Drew Angerer/Getty Images

North Carolina Gov. Pat McCrory’s administration filed a lawsuit against the federal government Monday. It accused the U.S. Department of Justice of overreaching in its response to the state’s “bathroom law.” DOJ filed its own lawsuit in response, saying North Carolina’s law that bans transgender people from using public bathrooms that don’t match the gender on their birth certificates violates civil rights law. 

There are many ethical, political and social questions swirling around this issue that have yet to be resolved, but the costs to the state for the transgender bathroom bill are starting to add up.

The Charlotte Regional Visitors Authority estimated the bathroom bill has cost more than $80 million in lost business, and that’s just for events around Charlotte. The group factored in things like canceled conventions, lost hotel room nights and potential business that expressed hesitation or concern over the law.

Aaron Nelson, president and CEO of the Chapel Hill-Carrboro Chamber of Commerce, said he is seeing a similar trend in his area as well.

“It’s at hundreds of jobs,” he said, speaking of jobs lost due to the law, “and its economic impact in terms of millions of dollars in lost conference revenue, and we are nearing the hundreds of millions of dollars of lost community investment impact, and that’s just what we know.”
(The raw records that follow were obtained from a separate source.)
/-! ## The command in progress continues unchanged (R155) -/

/-- The state a command ends in where HOST's acts stay in the inbox. -/
def undisturbed (i : Instr) (s : State) : State :=
  ((moves i s).foldl State.runOp ((prepared i s).setBusy true)).complete

theorem undisturbed_err (i : Instr) (s : State) : (undisturbed i s).err = s.err := by
  obtain ⟨-, -, -, herr, -⟩ := prepared_frame i s
  exact (foldl_runOp_eq runOp_err _ _).trans herr

theorem undisturbed_errinfo (i : Instr) (s : State) : (undisturbed i s).errinfo = s.errinfo := by
  obtain ⟨-, -, -, -, hinfo, -⟩ := prepared_frame i s
  exact (foldl_runOp_eq runOp_errinfo _ _).trans hinfo

theorem undisturbed_rst (i : Instr) (s : State) : (undisturbed i s).env.rst = s.env.rst := by
  obtain ⟨-, -, -, -, -, -, -, henv⟩ := prepared_frame i s
  exact (foldl_runOp_eq (f := fun u => u.env.rst) runOp_rst _ _).trans (congrArg Env.rst henv)

theorem foldl_runOp_setInbox (ops : List MicroOp) (s : State) (acts : List HostAct) :
    ops.foldl State.runOp (s.setInbox acts) = (ops.foldl State.runOp s).setInbox acts :=
  List.foldl_hom (State.setInbox · acts) fun u op => runOp_setInbox u acts op

theorem undisturbed_setInbox (i : Instr) (s : State) (acts : List HostAct) :
    undisturbed i (s.setInbox acts) = (undisturbed i s).setInbox acts := by
  rw [undisturbed, moves_setInbox, prepared_setInbox]
  exact congrArg State.complete (foldl_runOp_setInbox (moves i s) ((prepared i s).setBusy true) acts)

/-- A command whose HOST does nothing ends undisturbed. -/
theorem exec_quiet {i : Instr} {s : State} (hw : WellFormed i) (hq : s.Quiet) : exec i s = .next (undisturbed i s) := by
  obtain ⟨-, -, -, -, -, -, -, henv⟩ := prepared_frame i s
  rw [exec_eq_command i s hw, command_quiet _ _ (by rwa [State.Quiet, henv])]
  rfl

/-- HOST's edits of an idle machine out of reset touch only what is HOST's. -/
theorem sameButHost_hostEdit {s : State} (hr : s.env.rst = false) (hp : s.seq.phase = []) (e : ErrCode) (w : Word)
    (i : List HostAct) (r : List HostRead) : SameButHost s (s.hostEdit e w i r false []) := by
  have h : SameButHost s (s.hostEdit e w i r s.env.rst s.seq.phase) := rfl
  rwa [hr, hp] at h

/-- A command that no reset ends has ended as it does undisturbed, but for what is HOST's; where it ends with ERR 0, the
error registers too are as undisturbed (R155). -/
theorem exec_sameButHost {i : Instr} {s t : State} {acts : List HostAct} (hx : exec i (s.setInbox acts) = .next t)
    (hs : s.env.rst = false) (ht : t.env.rst = false) :
    SameButHost (undisturbed i (s.setInbox [])) t ∧
      (t.err = .none →
        t.err = (undisturbed i (s.setInbox [])).err ∧ t.errinfo = (undisturbed i (s.setInbox [])).errinfo) := by
  obtain ⟨e, w, ib, r, b, heq, hb, hkeep, hnone⟩ | ⟨-, n, ib, r, -, heq⟩ := exec_cases i _ t hx
  · have hedit : t = (undisturbed i (s.setInbox [])).hostEdit e w ib r false [] :=
      calc t
        _ = (undisturbed i (s.setInbox acts)).hostEdit e w ib r b [] := heq
        _ = (undisturbed i (s.setInbox [])).hostEdit e w ib r false [] := by
          rw [hb hs, undisturbed_setInbox, undisturbed_setInbox]
          rfl
    rw [undisturbed_err, undisturbed_errinfo, hedit]
    refine ⟨sameButHost_hostEdit ((undisturbed_rst i (s.setInbox [])).trans hs) rfl e w ib r, fun he => ⟨?_, hnone he⟩⟩
    by_contra hse
    exact hse (hkeep fun hsn => hse (Eq.trans he hsn.symm)).1
  · rw [heq] at ht
    exact absurd ht nofun

theorem setRst_notMem_of_noReset {acts : List HostAct} (h : noReset acts = true) : .setRst true ∉ acts := fun hmem =>
  of_decide_eq_true (List.all_eq_true.mp h _ hmem) rfl

/-- Without an act that asserts it, RST stays low through a command. -/
theorem exec_rst {i : Instr} {s t : State} (hx : exec i s = .next t) (hs : s.env.rst = false)
    (hn : noReset s.env.inbox = true) : t.env.rst = false := by
  obtain ⟨e, w, ib, r, b, rfl, hb, -⟩ | ⟨hmem, -⟩ := exec_cases i s t hx
  · exact hb hs
  · exact absurd hmem (setRst_notMem_of_noReset hn)

/-- Settles O13: a point raises OVERLAP for the write, and without a reset the command ends as `undisturbed`. -/
theorem overlapLeavesTheCommandUndisturbed : Obligations.OverlapLeavesTheCommandUndisturbed := by
  refine ⟨fun s w rest => hostPoint_writeCmd, fun i s acts hw hr hn => ?_⟩
  obtain ⟨t, hx⟩ : ∃ t, exec i (s.setInbox acts) = .next t := ⟨_, exec_eq_command i _ hw⟩
  exact ⟨t, _, hx, exec_quiet hw rfl, (exec_sameButHost hx hr (exec_rst hx hr hn)).1⟩

/-- Settles O56: ERR would not be 0 with a CMD write among the acts taken, and being 0 it is as undisturbed. -/
theorem noErrorAtTheEndMeansNoOverlap : Obligations.NoErrorAtTheEndMeansNoOverlap := by
  intro i s t acts hs hx ht he
  obtain ⟨taken, hbox, herr⟩ := exec_tookActs hx ht
  obtain ⟨hsame, hkeep⟩ := exec_sameButHost hx hs ht
  obtain ⟨hcode, hinfo⟩ := hkeep he
  refine ⟨taken, _, hbox, fun w hw => ?_, exec_quiet (wellFormed_of_exec hx) rfl, ?_⟩
  · exact foldl_errMet_ne_none hw _ (herr.symm.trans he)
  · rw [SameButHost, hcode, hinfo] at hsame
    exact hsame.symm

/-! ## OVERLAP is recorded (R151, R155) -/

theorem moves_ne_nil (i : Instr) (s : State) : moves i s ≠ [] :=
  moves_induct (P := (· ≠ [])) (fun _ _ => List.cons_ne_nil _ _) (fun _ => List.cons_ne_nil _ _)
    (fun _ => List.cons_ne_nil _ _) (fun _ b ha _ => List.append_ne_nil_of_left_ne_nil ha b) i s

/-- A CMD write at the first point of a command that no reset ends is the error it ends with, where ERR was 0 (R152). -/
theorem runOps_records_overlap {ops : List MicroOp} {s : State} {w : Word} {rest : List HostAct} (hops : ops ≠ [])
    (hb : s.busy = true) (he : s.err = .none) (hi : s.env.inbox = .writeCmd w :: rest) (hn : noReset rest = true) :
    (s.runOps ops).err = .overlap ∧ (s.runOps ops).errinfo = w := by
  obtain ⟨op, ops, rfl⟩ := List.exists_cons_of_ne_nil hops
  have hpoint : (s.setSeq { s.seq with phase := op :: ops }).hostPoint =
      ((s.setSeq { s.seq with phase := op :: ops }).setInbox rest).setErr .overlap w :=
    (hostPoint_writeCmd (s := s.setSeq { s.seq with phase := op :: ops }) hb hi).trans (if_pos he)
  simp only [State.runOps, hpoint, State.setErr_busy, State.setInbox_busy, State.setSeq_busy, hb, if_true]
  obtain ⟨e, v, ib, r, b, heq, -, hkeep, -⟩ | ⟨hmem, -⟩ :=
    runOps_cases ops (State.runOp (((s.setSeq { s.seq with phase := op :: ops }).setInbox rest).setErr .overlap w) op)
      ((runOp_busy _ op).trans hb)
  · rw [runOp_err, runOp_errinfo] at hkeep
    rw [heq]
    exact hkeep nofun
  · rw [runOp_inbox] at hmem
    exact absurd hmem (setRst_notMem_of_noReset hn)

/-- Settles O12: every command has a first move, and the point before it takes the write. -/
theorem overlapIsRecorded : Obligations.OverlapIsRecorded := by
  intro i s w rest hw he hi hn
  obtain ⟨-, -, -, hperr, -, -, -, henv⟩ := prepared_frame i s
  refine ⟨_, exec_eq_command i s hw, runOps_not_busy _ _, ?_⟩
  exact runOps_records_overlap (moves_ne_nil i s) rfl (hperr.trans he) (henv ▸ hi) hn

end Sys2Proof.Machine

/-! PROOFS. The statements of the family 70_reset_and_hazards: RST abandons a running command, holds every element while it
is high, and an idle machine waits for HOST. -/

namespace Sys2Proof.Machine

/-! ## Reset during a command (R172) -/

theorem hostPoint_assertRst {s : State} {rest : List HostAct} (hi : s.env.inbox = .setRst true :: rest) :
    s.hostPoint = s.abandoned rest s.env.reads := by
  rw [State.hostPoint, hi]
  rfl

/-- RST at the first point of a command abandons it before its first move. -/
theorem runOps_assertRst {ops : List MicroOp} {s : State} {rest : List HostAct} (hops : ops ≠ [])
    (hi : s.env.inbox = .setRst true :: rest) : s.runOps ops = s.abandoned rest s.env.reads := by
  obtain ⟨op, ops, rfl⟩ := List.exists_cons_of_ne_nil hops
  rw [State.runOps, hostPoint_assertRst (s := s.setSeq { s.seq with phase := op :: ops }) hi]
  rfl

/-- A command under which RST has gone high was abandoned after the first `n` of its moves. -/
theorem exec_abandoned {i : Instr} {s t : State} (hx : exec i s = .next t) (hs : s.env.rst = false)
    (ht : t.env.rst = true) :
    ∃ n ib r, t = (((moves i s).take n).foldl State.runOp ((prepared i s).setBusy true)).abandoned ib r := by
  obtain ⟨e, w, ib, r, b, rfl, hb, -⟩ | ⟨-, n, ib, r, -, heq⟩ := exec_cases i s t hx
  · exact absurd ((hb hs).symm.trans ht) nofun
  · exact ⟨n, ib, r, heq⟩

/-- The moves of a command note no cut. -/
theorem cuts_foldl_runOp_prepared (ops : List MicroOp) (i : Instr) (s : State) :
    (ops.foldl State.runOp ((prepared i s).setBusy true)).env.cuts = s.env.cuts := by
  obtain ⟨-, -, -, -, -, -, -, henv⟩ := prepared_frame i s
  exact (foldl_runOp_eq (f := fun u => u.env.cuts) runOp_cuts ops _).trans (congrArg Env.cuts henv)

/-- The undisturbed command emits every event its moves emit, whatever the inbox held. -/
theorem trace_undisturbed_setInbox (i : Instr) (s : State) (acts : List HostAct) :
    (undisturbed i (s.setInbox acts)).trace = ((moves i s).foldl State.runOp ((prepared i s).setBusy true)).trace := by
  rw [undisturbed_setInbox]
  rfl

/-- Settles O15: the command was abandoned after some of its moves, whose events are the first of the undisturbed
command's; and as every command has a first move, RST at its first point comes before any of them. -/
theorem resetDuringACommandAbandonsIt : Obligations.ResetDuringACommandAbandonsIt := by
  constructor
  · intro i s t hx hs ht
    obtain ⟨⟨E, hE⟩, ⟨rest, hrest⟩⟩ := trace_exec_extends hx
    have hcfg := exec_cfg hx
    have hquiet := exec_quiet (s := s.setInbox []) (wellFormed_of_exec hx) rfl
    obtain ⟨n, ib, r, rfl⟩ := exec_abandoned hx hs ht
    have hcuts := cuts_foldl_runOp_prepared ((moves i s).take n) i s
    exact ⟨rfl, hcfg, congrArg (List.cons _) hcuts, _, E, rest, hquiet, hE.symm,
      (trace_undisturbed_setInbox i s []).trans hrest.symm⟩
  · intro i s rest hw hi
    obtain ⟨hcfg, -, -, -, -, -, -, henv⟩ := prepared_frame i s
    rw [exec_eq_command i s hw, State.command, runOps_assertRst (moves_ne_nil i s) (henv ▸ hi), State.abandoned,
      State.setBusy_cfg, State.setBusy_env, hcfg, henv]

/-! ## RST held high (R170) -/

theorem step_inReset {s : State} (hr : s.env.rst = true) : step s = .next s.toReset.hostPoint := if_pos hr

/-- HOST's point in reset leaves every element at its reset value, and adds no wire event. -/
theorem toReset_hostPoint (s : State) : ∃ e : Env, s.toReset.hostPoint = State.resetIn s.cfg e ∧ e.wire = s.env.wire := by
  obtain ⟨i, r, b, heq, -⟩ | ⟨i, heq⟩ := hostPoint_idle_edit s.toReset rfl
  · exact ⟨{ s.env with inbox := i, reads := r, rst := b }, heq, rfl⟩
  · exact ⟨_, heq, rfl⟩

/-- In reset a CMD write leaves the inbox, and does nothing else. -/
theorem toReset_hostPoint_writeCmd {s : State} {w : Word} {rest : List HostAct} (hi : s.env.inbox = .writeCmd w :: rest) :
    s.toReset.hostPoint = State.resetIn s.cfg { s.env with inbox := rest } := by
  have hbox : s.toReset.env.inbox = .writeCmd w :: rest := hi
  rw [State.hostPoint, hbox]
  rfl

/-- Settles O16, by the points of HOST in reset; a CMD write is one of them. -/
theorem resetHoldsEveryElement : Obligations.ResetHoldsEveryElement := by
  intro s hr
  obtain ⟨e, heq, hwire⟩ := toReset_hostPoint s
  exact ⟨_, (step_inReset hr).trans (congrArg _ heq), rfl, rfl, hwire, fun w rest hi =>
    heq.symm.trans (toReset_hostPoint_writeCmd hi)⟩

/-! ## An idle machine (R171) -/

/-- Settles O18: an idle machine's step without a CMD write is HOST's point, and that is quiet. -/
theorem idleMachineStaysAsItIs : Obligations.IdleMachineStaysAsItIs := by
  intro s hr hb hq
  have hstep : step s = .next s.hostPoint := by
    simp [step, State.stepOnce, hr, hb, hq]
  rw [hstep, hostPoint_quiet s hq]

end Sys2Proof.Machine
Concerts and conventions are being cancelled. And, Michael Jordan, the owner of the Charlotte Hornets, said in a statement to The Charlotte Observer that he’s opposed to discrimination in any form. John Connaughton at the University of North Carolina- Charlotte’s Belk College of Business said while canceled performances and conventions make headlines, they aren’t actually the main sources of economic impact.  
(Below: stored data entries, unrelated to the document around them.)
-- ==== Sys2Proof/Machine/Clock.lean ====
section
/-! DEFINITION. The passage of time on an empty command queue: a step of the local count and of the timebase, the flit times
that a Sleeve stalls (R283), and one message of the trace port for every 10 ns (R495). -/
namespace Sys2Proof.Machine

/-- Nanoseconds by which the timebase advances in a step of the local count: the step at the nominal rate, adjusted by ratePpm,
or less half a nanosecond each while it counts at half rate (R338). -/
def Clocks.advance (c : Clocks) (step : Nat) : Nat :=
  if c.slew > 0 then step - min c.slew (step / 2) else ((c.frac + step * (1000000 + c.ratePpm)) / 1000000).toNat

/-- The clocks after a step of the local count, which is never disciplined (R338). -/
def Clocks.tick (c : Clocks) (step : Nat) : Clocks :=
  { c with localCount := c.localCount + step, timebase := c.timebase + BitVec.ofNat 64 (c.advance step),
           frac := if c.slew > 0 then c.frac else (c.frac + step * (1000000 + c.ratePpm)) % 1000000,
           slew := c.slew - min c.slew (step / 2) }

/-- The step of the clocks in ns: 2 while CK_TIME runs, 125 of AON while LIN is not in Run (R255, R404). -/
def State.clockStep (s : State) : Nat := if (s.dom .lin).state = .run then 2 else 125

/-- A flit time in thirds of a ps, by width and rate (R269). -/
def flitTime (lanes : Nat) (rate : BitVec 2) : Nat := 30720 / max lanes 1 * 2 ^ (3 - rate.toNat)

/-- A Sleeve stalled for a time counts the flit times in SLA_STALL (R283). -/
def State.stallFor (s : State) (sl : Sleeve) (ns : Nat) : State :=
  let v := s.slv sl
  if !v.stalling then s
  else
    let t := v.stallFrac + 3000 * ns
    let ft := flitTime v.txLanes v.rate
    let s := s.modSlv sl fun v => { v with stall := v.stall + BitVec.ofNat 64 (t / ft), stallFrac := t % ft }
    if t / ft = 0 then s else s.occ (slvClass sl + 0x0A) (t / ft) none none

/-- A LOST message goes in as soon as the buffer has room (R496). -/
def State.traceRoom (s : State) : State :=
  if s.bh.lostSince ≠ 0 && s.bh.buffer.length < 4096 then
    let m := traceMsg 0x04 0x00 s.clk.timebase (s.bh.lostSince.toNat <<< 32)
    { s with bh := { s.bh with buffer := s.bh.buffer ++ [m], lostSince := 0 } }
  else s

/-- One 10 ns slot of the trace port (R495 to R497): every 1,024th message is SYNC, else the oldest waiting message leaves,
else IDLE while TRACE_EN is 1; the port stops once TRACE_EN is 0 and the buffer has drained. -/
def State.traceSlot (s : State) : State :=
  if !s.bh.running then s
  else if s.bh.sinceSync ≥ 1023 then
    (s.emit (.trace (traceSync s.clk.timebase))).setBh { s.bh with sinceSync := 0 }
  else
    match s.bh.buffer with
    | m :: r => ((s.emit (.trace m)).setBh { s.bh with buffer := r, sinceSync := s.bh.sinceSync + 1 }).traceRoom
    | [] =>
      if s.bh.traceEn then (s.emit (.trace (zeros 16))).setBh { s.bh with sinceSync := s.bh.sinceSync + 1 }
      else s.setBh { s.bh with running := false }

/-- Slots of the trace port that pass. -/
def State.traceSlots : Nat → State → State
  | 0, s => s
  | n + 1, s => State.traceSlots n s.traceSlot

/-- One tick (R255, R404): the clocks advance by a step, stalled Sleeves count, and every 10 ns the trace port sends one
message. Nothing counts without VAON. Log entry 1. -/
def State.tick (s : State) : State :=
  if s.boot.mode = .noPower then s
  else
    let step := s.clockStep
    let was := s.clk.localCount
    let s := (({ s with clk := s.clk.tick step }).stallFor .a step).stallFor .b step
    State.traceSlots (s.clk.localCount / 10 - was / 10) s

end Sys2Proof.Machine
end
“Those [kinds of events] are not as big as corporate relocations that don’t come here,” he said, pointing out that the new jobs created by such relocations “have a much bigger impact because the money stays here … and it’s for a much longer period of time.”
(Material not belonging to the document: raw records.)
-- ==== Sys2Proof/Machine/Transport.lean ====
section
/-! DEFINITION. Staging shares and transfer units (R20, R21, R365); the send side of a transport flow (R298 to R303,
R307, R321, R325); what the receive side sends back (R306, R310, R315). -/
namespace Sys2Proof.Machine

/-! ## Staging -/

/-- Floor of a group in units of 64 KiB: its GROUP_CREATE floor; 4 for the manager's group 0 (R63, PLC_STG_SHARE). -/
def State.floorOf (s : State) (g : Nat) : Nat := if g = 0 then 4 else tgetD s.prov.groups g 0

/-- Units of a group above its floor in a slice, as the last epoch set them (R365). -/
def State.extraOf (s : State) (a : Arb) (g : Nat) : Nat :=
  match a with
  | .host => tgetD s.plc.shareHost g 0
  | .sla => tgetD s.plc.shareSla g 0
  | .slb => tgetD s.plc.shareSlb g 0

/-- Group of an inbound window's owner. -/
def State.iwinGroup (s : State) (w : Nat) : Nat := s.groupOf (((tget s.win.iwins w).map (·.owner)).getD 0)

/-- The unit's data lies in the staging of a delayed-read slot that lives. -/
def State.inSlot (s : State) (u : XUnit) : Bool := u.kind == UnitKind.collectRsp && (tget s.win.slots u.unitNo).isSome

/-- Bytes of a group staged in a slice: its units out of grant space and its delayed-read
slots. -/
def State.stagedBytes (s : State) (a : Arb) (g : Nat) : Nat :=
  (s.units.filter fun p => p.2.group == g && p.2.slice == a && p.2.grantUnits == 0 && !s.inSlot p.2).foldl
    (fun n p => n + p.2.len) 0 +
  (s.win.slots.filter fun p => p.2.sl.arb == a && s.iwinGroup p.2.win == g).foldl (fun n p => n + p.2.len) 0

/-- Units of a slice that groups still hold beyond their shares: a share that shrank gives its units up as they drain
(R365). -/
def State.overhang (s : State) (a : Arb) : Nat :=
  (0 :: tkeys s.prov.groups).foldl (fun n g => n + ((s.stagedBytes a g + 65535) / 65536 - (s.floorOf g + s.extraOf a g))) 0

/-- Share of a group in a slice, in bytes: its floor, and what it has gained above it that others have given up. -/
def State.shareBytes (s : State) (a : Arb) (g : Nat) : Nat :=
  (s.floorOf g + (s.extraOf a g - if s.extraOf a g = 0 then 0 else s.overhang a)) * 65536

/-- A group's share of a slice has room for n bytes more (R365). -/
def State.shareRoom (s : State) (a : Arb) (g n : Nat) : Bool := decide (s.stagedBytes a g + n ≤ s.shareBytes a g)

/-- Key of a group's demand in a slice. -/
def demandKey (a : Arb) (g : Nat) : Nat := 4 * g + a.num

/-- A unit with nothing landed. -/
def blankUnit (kind : UnitKind) (fn group : Nat) (slice : Arb) (len : Nat) : XUnit :=
  { kind := kind, fn := fn, group := group, slice := slice, obj := 0, sqi := 0, unitNo := 0, len := len, landed := 0,
    committed := false, granted := none, emitted := false, stamp := 0, arrived := 0, addr := 0, data := zeros len, pkt := none,
    owner := .other, ats := false, noSnoop := false, st := none, resend := false, commitNo := 0,
    grantUnits := 0, acked := false, xlated := true, rule := false, heldBack := false, xasked := false, starved := false,
    cutOff := false }

/-- Stage a unit under the next unit number. -/
def State.addUnit (s : State) (u : XUnit) : State :=
  { s with units := tput s.units s.nextUnit u, nextUnit := s.nextUnit + 1 }

/-- Take a unit out of every transmit queue. -/
def State.unqueue (s : State) (n : Nat) : State :=
  let cut (a : Arbiter) : Arbiter := { a with queue := a.queue.filter (· != n) }
  { s with plt := { s.plt with host := cut s.plt.host, sla := cut s.plt.sla, slb := cut s.plt.slb } }

/-- Remove a unit from staging and from every transmit queue. -/
def State.dropUnit (s : State) (n : Nat) : State := { s.unqueue n with units := tdel s.units n }

/-- A unit loses its grant, if it has one. -/
def State.ungrant (s : State) (n : Nat) : State := (s.unqueue n).modUnit n fun u => { u with granted := none }

/-- The arrival stamp of a unit that starts to request now: units that do so in one command have arrived together (R258,
R262). -/
def State.arrivalStamp (s : State) : Nat :=
  match s.plt.arrivals.head?.bind (tget s.units) with
  | some u => u.stamp
  | none => s.stamp

/-- A unit starts to request: its arrival stamp, the start of its wait, and the trigger it may be (R258, R263, R266). -/
def State.arriveUnit (s : State) (n : Nat) : State :=
  let at_ := s.arrivalStamp
  let s := s.modUnit n fun u => { u with stamp := at_, arrived := s.clk.localCount, starved := false }
  { s with stamp := s.stamp + 1, plt := { s.plt with arrivals := s.plt.arrivals ++ [n] } }

/-- Land bytes of a unit at an offset (R21). The first byte sets its arrival stamp (R258). -/
def State.landBytes (s : State) (n off : Nat) (d : Bytes) : State :=
  match tget s.units n with
  | none => s
  | some u =>
    let first := u.landed == 0
    let k := demandKey u.slice u.group
    let plc := { s.plc with staged := tput s.plc.staged k (tgetD s.plc.staged k 0 + d.length) }
    let s := { s.modUnit n (fun u => { u with data := splice off d u.data, landed := u.landed + d.length }) with plc := plc }
    (if first then s.arriveUnit n else s).charge u.fn 0x14 d.length

/-! ## Flows -/

/-- Key of the flow to or from a node on a VC (R298). -/
def flowKey (node vc : Nat) : Nat := node * 8 + vc % 8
Paypal and Duetsche-Bank have already changed their plans to open or expand operations in North Carolina in response to the law, even as it’s being contested by the federal government.

Allan Freyer, the director of the Workers’ Rights Project at the North Carolina Justice Center, said there are longer-term consequences that can’t be quantified.

“Unfortunately,” he said, “we’ll never know the full scale of the companies that quietly struck North Carolina off their list for putting a new plant in the state or expanding an existing facility.” 

The federal government is also threatening to pull funds from several sectors like education, transportation and housing. A recent report from UCLA’s Williams Institute estimated such cuts could cost the state more than$4.5 billion.

“To put this in context,” said NCJC’s Freyer, “the state budget this year is about $22 billion, so $4.5 billion represents about 20 percent of that overall budget line.”

Not to mention the cost of all the legal fees from the lawsuits.

*CORRECTION: An earlier version of this story incorrectly stated that Charlotte Hornets owner Michael Jordan had threatened to move the team. He did not.  Jordan did say in a statement to The Charlotte Observer that he’s opposed to discrimination in any form.